For each of these products A to D,
After heating to 500 ° C in air atmosphere and holding for 10 minutes, vibration test {MIL-STD (Military standard: US military standard) -202F METHOD210A} and impact test (MIL-S
TD-202F METHOD213A) was performed and it was confirmed that there was no abnormality in the joint. As a result, no abnormality was confirmed for the product A. Product B had an abnormality after joining with brazing material 9. That is, Ag in the Ag—Pd alloy layer on the surface of the hydrogen separation tube 3 and Ag in the brazing material 9 of the Ag—Cu alloy are:
Ag-P with large area mixed with each other by heat treatment
Ag diffused into the d-alloy layer side, and a gap was generated at the joint between the hydrogen separation pipe 3 and the fixing member 6, resulting in poor joining. Product C
In the test, after the vibration test and the subsequent impact test, a crack was generated in the joint. The joint of the product D was broken after the vibration test and the impact test.

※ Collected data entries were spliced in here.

/-- The reader forgets what its polls have seen and read. -/
def HatSt.forget (h : HatSt) : HatSt :=
  { h with seen := [], missed := [], present := [], reading := none, retried := none, handled := [], tool := none, multi := false }

/-- A (class, variant) pair stands in the allow list of the armed configuration (R133). -/
def State.toolListed (s : State) (cls var : Nat) : Bool :=
  s.armed && (cls != 0 || var != 0) &&
    (List.range 16).any fun t => s.rd .KRB_TOOL_CLASS t == cls && s.rd .KRB_TOOL_VARIANT t == var

/-- The identity of the present tool is decided (R133): the boxes go to the Kerb hub and MASK_LIVE sets, or a valid record off
the list is reported. DEDUCED (Table ID-11, last paragraph): it is decided when the record has been read, and again when the
Kerb is armed while the tag is present. -/
def State.toolJudge (s : State) : State :=
  match s.hat.tool with
  | none => s
  | some (c, v, b) =>
    if s.hat.present.length = 1 ∧ !s.hat.multi then
      if s.toolListed c v then
        let s := ((s.wr .HB_TOOL_CLASS 0 c).wr .HB_TOOL_VARIANT 0 v).put .HB_STAT_MASK_LIVE 0 true
        ((s.onHat fun h => { h with boxes := b }).onKerb fun k => { k with boxes := b }).kerbUpdate
      else s.put .HB_STAT_UNLISTED 0 true
    else s

end Sys2Proof.Machine
end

As described above, in the product A of the present invention, the layers are firmly joined to each other. Even in a high temperature environment of about 500.degree. Was maintained.

[0036]

According to the present invention, the hydrogen separation tube has a thickness of 1 mm on the surface.
It is made of porous ceramics having an Ag-Pd alloy layer of 0 to 30 µm, has one end opened and the other end closed, and has a thickness 5 formed on the outer peripheral surface or inner peripheral surface on the one end side. A metallized layer made of an Ag-Cu-Ti alloy having a thickness of ６０60 μm and an inner or outer peripheral surface of a cylindrical metal fixing member via a brazing material having a melting point of 700 ° C. or more and less than the melting point of the Ag-Pd alloy layer. By being fixed in the reforming reactor,
The joint strength is maintained for a long time even in a high-temperature environment of not less than ° C., and the joint is not destroyed by vibration or impact. As a result, the function of the reformer can be maintained for a long time.

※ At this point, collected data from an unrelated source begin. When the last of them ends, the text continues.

-- ==== Sys2Proof/Machine/Identity.lean ====
section
/-!
DEFINITION. Identity stores and their records (`spec/04_module_identity.md` R111 to R120), and what a head's record loads.
-/
namespace Sys2Proof.Machine

/-! ### Entries of a payload (R117, R118) -/

/-- The entries of a payload, each a type, a 2-byte length and the value; none where it does not end exactly. The fuel is at
least the number of entries. -/
def tlvs : Nat → List Byte → Option (List (Nat × List Byte))
  | _, [] => some []
  | 0, _ => none
  | n + 1, t :: l0 :: l1 :: rest =>
    let len := l0.toNat + 256 * l1.toNat
    if rest.length < len then none
    else (tlvs n (rest.drop len)).map fun m => (t.toNat, rest.take len) :: m
  | _, _ => none

/-- A signed number of `k` bytes. -/
def sAt (l : List Byte) (o k : Nat) : Int := toSigned (8 * k) (leAt l o k)

/-- An entry is allowed in a record of this type (1 head, 2 tool), with its length and range (Table ID-3). DEDUCED: any byte of
TOOL_NAME is allowed; the table gives it a length but no range, so a byte that is not ASCII leaves the record valid. -/
def tlvOk (rtype : Nat) (e : Nat × List Byte) : Bool :=
  let n := e.2.length
  match e.1 with
  | 0x01 => n == 8 && leAt e.2 0 8 != 0
  | 0x03 =>
    let w := leAt e.2 0 2
    let h := leAt e.2 2 2
    rtype == 1 && n == 8 && 1 ≤ w && w ≤ 2048 && 1 ≤ h && h ≤ 2048 && leAt e.2 6 2 == 0
  | 0x04 => rtype == 1 && n % 4 == 0 && n / 4 ≤ 16383
  | 0x05 => rtype == 1 && n == 36
  | 0x06 => rtype == 1 && n == 4 && decide (-100000 ≤ sAt e.2 0 4) && decide (sAt e.2 0 4 ≤ 100000)
  | 0x21 => rtype == 2 && n == 4
  | 0x22 =>
    rtype == 2 && n % 12 == 0 && 1 ≤ n / 12 && n / 12 ≤ 8 &&
      (List.range (n / 4)).all fun i => decide (sAt e.2 (4 * i) 2 ≤ sAt e.2 (4 * i + 2) 2)
  | 0x82 => rtype == 1 && n == 8
  | 0x83 => n == 8
  | 0xA3 => rtype == 2 && 1 ≤ n && n ≤ 32
  | t => 0x80 ≤ t

/-- The types a record must hold. -/
def tlvNeeds (rtype : Nat) : List Nat := if rtype = 1 then [0x01, 0x03, 0x05] else [0x01, 0x21, 0x22]

/-- The entries of a valid record. -/
def record? (rtype : Nat) (payload : List Byte) : Option (List (Nat × List Byte)) :=
  match tlvs payload.length payload with
  | none => none
  | some l =>
    if (rtype == 1 || rtype == 2) && l.all (tlvOk rtype) && (l.map Prod.fst).dedup.length == l.length &&
        (tlvNeeds rtype).all fun t => l.any fun e => e.1 == t then some l
    else none

/-- The value of an entry; empty where there is none. -/
def tlvVal (l : List (Nat × List Byte)) (t : Nat) : List Byte :=
  match l.find? fun e => e.1 == t with
  | some e => e.2
  | none => []

/-! ### Directory and slots (R111 to R116) -/

/-- A directory (Table ID-1). -/
structure IdDir where
  medium : Nat
  slotA : Nat
  slotB : Nat
  size : Nat
  blk : Nat
deriving DecidableEq, Repr

/-- The directory of a store on a medium of `cap` bytes, if it is valid (R112). -/
def dirOf (st : List Byte) (cap : Nat) : Option IdDir :=
  let a := leAt st 4 2
  let b := leAt st 6 2
  let n := leAt st 8 2
  let good := 32 ≤ st.length && leAt st 0 2 == 0xA7D1 && byteAt st 2 == 1 && byteAt st 3 ≤ 1 &&
    leAt st 28 4 == crc32 (st.take 28) && a % 32 == 0 && 32 ≤ a && b % 32 == 0 && 32 ≤ b && n % 32 == 0 && 64 ≤ n &&
    (a + n ≤ b || b + n ≤ a) && a + n ≤ cap && b + n ≤ cap
  if good then some ⟨byteAt st 3, a, b, n, byteAt st 10⟩ else none

/-- A slot that is valid: its SEQ, its RTYPE and its entries. -/
structure IdSlot where
  seq : Nat
  rtype : Nat
  ents : List (Nat × List Byte)
deriving DecidableEq, Repr

/-- The slot at a base, if it is valid (R115). -/
def slotAt (st : List Byte) (base size : Nat) : Option IdSlot :=
  let h := (st.drop base).take 16
  let c := (st.drop (base + size - 8)).take 8
  let seq := leAt h 0 4
  let plen := leAt h 4 2
  let pay := (st.drop (base + 16)).take plen
  let crc := crc16 (c.take 6)
  let good := byteAt c 4 == 0xA5 && leAt c 6 2 == crc && byteAt c 6 != 0 && byteAt c 7 != 0 && leAt c 0 4 == seq && seq != 0 &&
    seq != 0xFFFFFFFF && plen ≤ size - 24 && byteAt h 7 == 1 && leAt h 8 4 == crc32 (h.take 8 ++ pay)
  if good then (record? (byteAt h 6) pay).map fun l => ⟨seq, byteAt h 6, l⟩ else none

/-- What a store yields (R112, R116): none for ID_DIR_BAD; else the directory and the active slot (true for B), if any, and
whether both slots tie. -/
structure IdStore where
  dir : IdDir
  active : Option (Bool × IdSlot)
  tie : Bool
deriving DecidableEq, Repr

/-- The reading of a store. -/
def storeOf (st : List Byte) (cap : Nat) : Option IdStore :=
  (dirOf st cap).map fun d =>
    match slotAt st d.slotA d.size, slotAt st d.slotB d.size with
    | some a, some b => ⟨d, some (if a.seq < b.seq then (true, b) else (false, a)), a.seq == b.seq⟩
    | some a, none => ⟨d, some (false, a), false⟩
    | none, some b => ⟨d, some (true, b), false⟩
    | none, none => ⟨d, none, false⟩

/-- An identity counter (Table ID-9). -/
def State.idCount (s : State) (i : Nat) (n : Nat := 1) : State := s.count .ID_CNT i n

/-- What reading a store counts: SEQ_TIE, and REC_INVALID for one that yields no record. DEDUCED: REC_INVALID counts ID_NONE
and ID_DIR_BAD alike. -/
def State.countStore (s : State) (r : Option IdStore) : State :=
  match r with
  | none => s.idCount 6
  | some x => (s.when x.tie fun s => s.idCount 7).when x.active.isNone fun s => s.idCount 6

/-! ### A head's record (R118 to R120, R140) -/

/-- HOTPIX entries as x, y. -/
def hotEntries (v : List Byte) : List (Nat × Nat) :=
  (List.range (v.length / 4)).map fun i => (leAt v (4 * i) 2, leAt v (4 * i + 2) 2)

/-- The hot-pixel table of a unit is loaded from its heads in ascending position (R140): what does not fit into 16,384 entries
is not loaded, and the first position affected is kept for the report. DEDUCED: the entries of a head that has left stay in the
table, and take space, until the table is loaded for another head. -/
def State.loadHotTable (s : State) (u : Nat) : State :=
  let slots := ((List.range 32).map (32 * u + ·)).filter fun i => s.rd .HT_STATE i != 0
  let all := slots.flatMap fun i => (s.slot i).hotpix.map fun e => (i, e)
  let s := s.onCard u fun c => { c with hot := all.take 16384 }
  match (all.drop 16384).head? with
  | none => s
  | some e => (s.put .CARD_STAT_HOTPIX_PORT_OVF u true).onCard u fun c => { c with hotOver := some (e.1 % 32) }

/-- The hot pixels of a head (R119): at most the first 4,096 entries, and of these those inside its geometry. DEDUCED: an entry
that is ignored because it stands past the first 4,096 is not counted as HOTPIX_RANGE, wherever it lies. -/
def State.loadHot (s : State) (slot : Nat) (v : List Byte) : State :=
  let l := hotEntries v
  let s := s.when (4096 < l.length) fun s => s.put .HB_STAT_HOTPIX_OVF 0 true
  let l := l.take 4096
  let inside := l.filter fun e => e.1 < s.headW slot && e.2 < s.headH slot
  (s.idCount 8 (l.length - inside.length)).onSlot slot fun x => { x with hotpix := inside }

/-- An accepted head record is loaded for a slot: serial, geometry, trim, intrinsics with their copy in CAL (R276), and hot pixels. -/
def State.loadHead (s : State) (slot : Nat) (l : List (Nat × List Byte)) : State :=
  let g := tlvVal l 0x03
  let s := s.wr64 .HT_SERIAL_LO .HT_SERIAL_HI slot (leAt (tlvVal l 0x01) 0 8)
  let s := (s.wr .HT_GEOM_W slot (leAt g 0 2 - 1)).wr .HT_GEOM_H slot (leAt g 2 2 - 1)
  let ks := (List.range 9).map fun i => leAt (tlvVal l 0x05) (4 * i) 4
  let s := s.onSlot slot fun x => { x with trim := sAt (tlvVal l 0x06) 0 4, intrinsics := ks }
  (s.calFollow slot true).loadHot slot (tlvVal l 0x04)

/-- CARD_TBL_USED follows the heads of a unit (R145). -/
def State.tblRefresh (s : State) (u : Nat) : State := s.wr .CARD_TBL_USED u (s.tblSum u)

end Sys2Proof.Machine
end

[Brief description of the drawings]

FIG. 1 is a sectional view of a hydrogen separation tube according to the present invention and a fixing member to which the hydrogen separation tube is joined and fixed.

FIG. 2 is a sectional view of a conventional hydrogen separation tube and a fixing member.

FIG. 3 is a sectional view of a reformer for a fuel cell.

FIG. 4 is a partial sectional perspective view of a reforming reactor and a hydrogen separation tube for explaining the function of the hydrogen separation tube.

[Explanation of symbols]

 1: envelope 2: furnace body 3: hydrogen separation tube 3a: Ag-Pd alloy layer 4: reforming catalyst 5: burner 6: fixing member 8: metallization layer 9: brazing material

──────────────────────────────────────────────────続 き Continued on the front page (51) Int.Cl. ⁷ Identification symbol FI Theme coat ゛ (Reference) H01M 8/06 H01M 8/06 GF term (Reference) 4D006 GA41 HA21 JA22A JA22C JA30A JA30C LA06 MA02 MA06 MA24 MA31 MC02X MC03X MC90 NA45 PA01 PB18 PB66 PC80 4G040 EA02 EA03 EA06 EB33 EB46 FA02 FC01 FE01 5H027 AA02 BA01

Claims (1)

[Claims] 1. A combustor for heating an inside of an envelope as a container body to 200 to 600 ° C., a raw material gas containing a hydrocarbon-based gas being circulated therein, and a hydrogen separation tube. Wherein the hydrogen separation tube has a thickness of 10 to 30 μm on the surface thereof.
m made of a porous ceramic having an Ag-Pd alloy layer adhered thereto, having one end opened and the other end closed, and a thickness of 5 to 60 μm formed on the outer peripheral surface or the inner peripheral surface on the one end side. Is bonded to the inner or outer peripheral surface of the cylindrical metal fixing member via a brazing material having a melting point of 700 ° C. or more and less than the melting point of the Ag—Pd alloy layer. The fuel cell reformer is fixed in the reforming reaction furnace.